*** Given data Section Begins ***

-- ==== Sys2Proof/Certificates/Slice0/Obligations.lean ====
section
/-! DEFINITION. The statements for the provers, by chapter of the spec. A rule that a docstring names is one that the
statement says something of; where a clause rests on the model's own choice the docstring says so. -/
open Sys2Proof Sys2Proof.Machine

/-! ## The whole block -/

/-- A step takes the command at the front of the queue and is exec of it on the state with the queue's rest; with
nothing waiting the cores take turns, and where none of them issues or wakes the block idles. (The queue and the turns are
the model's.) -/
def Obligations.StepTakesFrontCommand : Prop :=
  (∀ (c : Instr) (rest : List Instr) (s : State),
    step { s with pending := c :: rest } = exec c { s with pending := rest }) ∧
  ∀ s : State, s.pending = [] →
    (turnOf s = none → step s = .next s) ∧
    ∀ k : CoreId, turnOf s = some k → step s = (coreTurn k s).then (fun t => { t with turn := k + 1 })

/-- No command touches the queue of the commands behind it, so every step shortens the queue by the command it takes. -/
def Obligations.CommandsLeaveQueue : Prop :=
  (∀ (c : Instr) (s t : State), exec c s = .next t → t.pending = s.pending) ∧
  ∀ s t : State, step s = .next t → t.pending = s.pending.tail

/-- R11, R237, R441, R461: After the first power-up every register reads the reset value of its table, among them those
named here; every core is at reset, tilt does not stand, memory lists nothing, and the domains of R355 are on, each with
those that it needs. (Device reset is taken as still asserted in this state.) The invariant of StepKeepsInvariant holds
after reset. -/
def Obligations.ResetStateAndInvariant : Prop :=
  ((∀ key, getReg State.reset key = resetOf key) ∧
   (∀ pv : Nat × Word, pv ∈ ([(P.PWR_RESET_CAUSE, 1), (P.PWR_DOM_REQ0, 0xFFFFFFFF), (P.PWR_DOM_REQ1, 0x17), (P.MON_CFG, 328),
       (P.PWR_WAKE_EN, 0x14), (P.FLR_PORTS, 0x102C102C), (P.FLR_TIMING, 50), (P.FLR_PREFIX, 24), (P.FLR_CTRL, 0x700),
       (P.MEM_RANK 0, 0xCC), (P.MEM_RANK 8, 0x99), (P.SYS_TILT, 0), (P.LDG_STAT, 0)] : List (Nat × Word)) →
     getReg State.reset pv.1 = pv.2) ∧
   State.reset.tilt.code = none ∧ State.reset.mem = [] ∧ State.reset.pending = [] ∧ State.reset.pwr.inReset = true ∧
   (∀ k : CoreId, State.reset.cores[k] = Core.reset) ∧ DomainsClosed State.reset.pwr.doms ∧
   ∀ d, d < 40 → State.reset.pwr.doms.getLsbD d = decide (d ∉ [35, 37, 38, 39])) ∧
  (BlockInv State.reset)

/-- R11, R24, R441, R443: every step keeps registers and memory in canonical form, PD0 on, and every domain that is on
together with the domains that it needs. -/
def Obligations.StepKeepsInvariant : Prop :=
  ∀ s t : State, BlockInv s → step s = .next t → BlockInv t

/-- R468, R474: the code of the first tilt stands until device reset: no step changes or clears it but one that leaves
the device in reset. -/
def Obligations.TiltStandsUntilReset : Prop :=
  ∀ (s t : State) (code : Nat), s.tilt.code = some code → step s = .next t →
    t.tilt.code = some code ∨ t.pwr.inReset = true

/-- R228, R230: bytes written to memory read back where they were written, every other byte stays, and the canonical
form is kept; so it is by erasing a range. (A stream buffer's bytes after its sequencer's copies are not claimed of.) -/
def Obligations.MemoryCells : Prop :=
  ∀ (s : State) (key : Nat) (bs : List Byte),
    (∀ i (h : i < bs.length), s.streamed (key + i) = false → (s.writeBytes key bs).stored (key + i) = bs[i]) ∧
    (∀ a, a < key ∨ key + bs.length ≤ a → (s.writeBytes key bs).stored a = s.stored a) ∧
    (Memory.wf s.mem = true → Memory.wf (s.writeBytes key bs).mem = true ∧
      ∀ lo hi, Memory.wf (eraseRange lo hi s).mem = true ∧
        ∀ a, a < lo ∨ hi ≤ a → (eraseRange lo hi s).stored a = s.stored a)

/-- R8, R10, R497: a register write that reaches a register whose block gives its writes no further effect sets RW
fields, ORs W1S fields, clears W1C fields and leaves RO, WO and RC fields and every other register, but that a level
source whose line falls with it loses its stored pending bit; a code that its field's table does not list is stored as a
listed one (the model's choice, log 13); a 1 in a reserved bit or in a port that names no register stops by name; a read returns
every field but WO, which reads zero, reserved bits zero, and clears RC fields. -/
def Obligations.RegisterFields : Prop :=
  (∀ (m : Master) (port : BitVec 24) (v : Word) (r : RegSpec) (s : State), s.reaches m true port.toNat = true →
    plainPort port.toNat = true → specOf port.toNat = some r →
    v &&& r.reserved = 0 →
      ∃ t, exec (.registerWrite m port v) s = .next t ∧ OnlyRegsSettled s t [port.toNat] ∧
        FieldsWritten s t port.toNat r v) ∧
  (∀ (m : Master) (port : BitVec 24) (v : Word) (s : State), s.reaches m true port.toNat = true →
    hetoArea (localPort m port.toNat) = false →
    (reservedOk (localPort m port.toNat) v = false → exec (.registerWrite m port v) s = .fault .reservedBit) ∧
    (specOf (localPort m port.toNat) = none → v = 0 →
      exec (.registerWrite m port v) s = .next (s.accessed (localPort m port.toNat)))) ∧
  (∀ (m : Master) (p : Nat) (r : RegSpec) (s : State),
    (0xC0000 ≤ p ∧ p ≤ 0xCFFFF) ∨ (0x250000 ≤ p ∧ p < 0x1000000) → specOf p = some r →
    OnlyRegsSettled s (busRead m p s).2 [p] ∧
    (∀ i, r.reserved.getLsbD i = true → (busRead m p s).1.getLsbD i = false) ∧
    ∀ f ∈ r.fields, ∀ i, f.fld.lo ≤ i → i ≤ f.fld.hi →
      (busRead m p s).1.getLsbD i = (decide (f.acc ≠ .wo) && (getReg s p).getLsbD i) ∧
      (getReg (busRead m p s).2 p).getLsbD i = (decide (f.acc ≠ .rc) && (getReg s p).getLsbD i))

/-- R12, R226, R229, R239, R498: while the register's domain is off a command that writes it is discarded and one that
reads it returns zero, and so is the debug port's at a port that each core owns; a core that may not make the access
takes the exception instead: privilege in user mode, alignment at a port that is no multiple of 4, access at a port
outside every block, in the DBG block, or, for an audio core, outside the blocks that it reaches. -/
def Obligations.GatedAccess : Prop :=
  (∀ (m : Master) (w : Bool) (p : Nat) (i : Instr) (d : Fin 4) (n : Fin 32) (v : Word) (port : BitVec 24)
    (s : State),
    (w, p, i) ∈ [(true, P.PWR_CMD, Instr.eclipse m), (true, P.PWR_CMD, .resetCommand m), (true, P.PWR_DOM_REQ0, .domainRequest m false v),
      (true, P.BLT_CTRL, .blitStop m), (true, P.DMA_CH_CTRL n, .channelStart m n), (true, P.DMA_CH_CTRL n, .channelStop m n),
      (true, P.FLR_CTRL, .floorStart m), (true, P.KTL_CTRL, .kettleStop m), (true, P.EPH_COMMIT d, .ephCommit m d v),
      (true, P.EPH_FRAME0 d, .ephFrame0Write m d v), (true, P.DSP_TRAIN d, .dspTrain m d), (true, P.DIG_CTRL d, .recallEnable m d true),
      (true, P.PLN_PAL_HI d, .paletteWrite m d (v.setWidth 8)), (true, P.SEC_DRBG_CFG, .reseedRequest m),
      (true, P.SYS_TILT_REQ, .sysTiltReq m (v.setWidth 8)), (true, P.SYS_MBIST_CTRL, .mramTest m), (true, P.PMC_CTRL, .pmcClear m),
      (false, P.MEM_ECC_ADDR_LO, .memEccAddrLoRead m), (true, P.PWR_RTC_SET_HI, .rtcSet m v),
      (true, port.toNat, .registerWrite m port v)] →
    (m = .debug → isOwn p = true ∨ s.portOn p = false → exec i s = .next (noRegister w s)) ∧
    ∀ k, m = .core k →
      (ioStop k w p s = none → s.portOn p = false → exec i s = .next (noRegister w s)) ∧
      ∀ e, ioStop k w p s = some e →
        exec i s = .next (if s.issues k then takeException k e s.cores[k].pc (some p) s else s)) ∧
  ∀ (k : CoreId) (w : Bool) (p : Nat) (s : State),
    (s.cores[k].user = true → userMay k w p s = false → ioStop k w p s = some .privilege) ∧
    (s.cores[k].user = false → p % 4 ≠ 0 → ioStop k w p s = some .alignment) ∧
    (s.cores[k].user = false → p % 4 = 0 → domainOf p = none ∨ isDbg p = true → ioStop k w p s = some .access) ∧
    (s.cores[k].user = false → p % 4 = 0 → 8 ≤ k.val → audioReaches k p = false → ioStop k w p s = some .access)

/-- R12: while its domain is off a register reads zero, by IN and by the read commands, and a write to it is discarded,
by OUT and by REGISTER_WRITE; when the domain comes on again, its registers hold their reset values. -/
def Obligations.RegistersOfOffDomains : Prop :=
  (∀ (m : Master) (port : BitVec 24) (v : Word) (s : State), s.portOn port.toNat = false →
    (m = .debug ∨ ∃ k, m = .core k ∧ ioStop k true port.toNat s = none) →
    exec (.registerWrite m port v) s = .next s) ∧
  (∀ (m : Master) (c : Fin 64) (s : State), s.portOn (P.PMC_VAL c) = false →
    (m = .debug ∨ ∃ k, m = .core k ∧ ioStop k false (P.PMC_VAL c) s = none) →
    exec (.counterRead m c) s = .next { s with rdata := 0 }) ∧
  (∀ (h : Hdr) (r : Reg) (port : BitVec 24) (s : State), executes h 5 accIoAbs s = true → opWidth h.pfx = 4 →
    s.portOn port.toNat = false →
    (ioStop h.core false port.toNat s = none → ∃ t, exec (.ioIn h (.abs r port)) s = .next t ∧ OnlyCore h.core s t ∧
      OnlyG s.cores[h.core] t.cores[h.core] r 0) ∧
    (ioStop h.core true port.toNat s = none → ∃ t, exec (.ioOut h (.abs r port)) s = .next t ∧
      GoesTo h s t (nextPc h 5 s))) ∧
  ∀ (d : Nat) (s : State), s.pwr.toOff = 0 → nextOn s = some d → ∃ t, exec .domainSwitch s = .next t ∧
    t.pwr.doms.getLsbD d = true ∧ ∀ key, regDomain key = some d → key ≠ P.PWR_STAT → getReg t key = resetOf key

*** Given data Section Ends ***

What this task involves: With the line holding "(getReg (busRead m" as the first and the line holding "reads it returns" as the last, set down that range of the entries above exactly, and nothing else.

Task output:
      (getReg (busRead m p s).2 p).getLsbD i = (decide (f.acc ≠ .rc) && (getReg s p).getLsbD i))

/-- R12, R226, R229, R239, R498: while the register's domain is off a command that writes it is discarded and one that
reads it returns zero, and so is the debug port's at a port that each core owns; a core that may not make the access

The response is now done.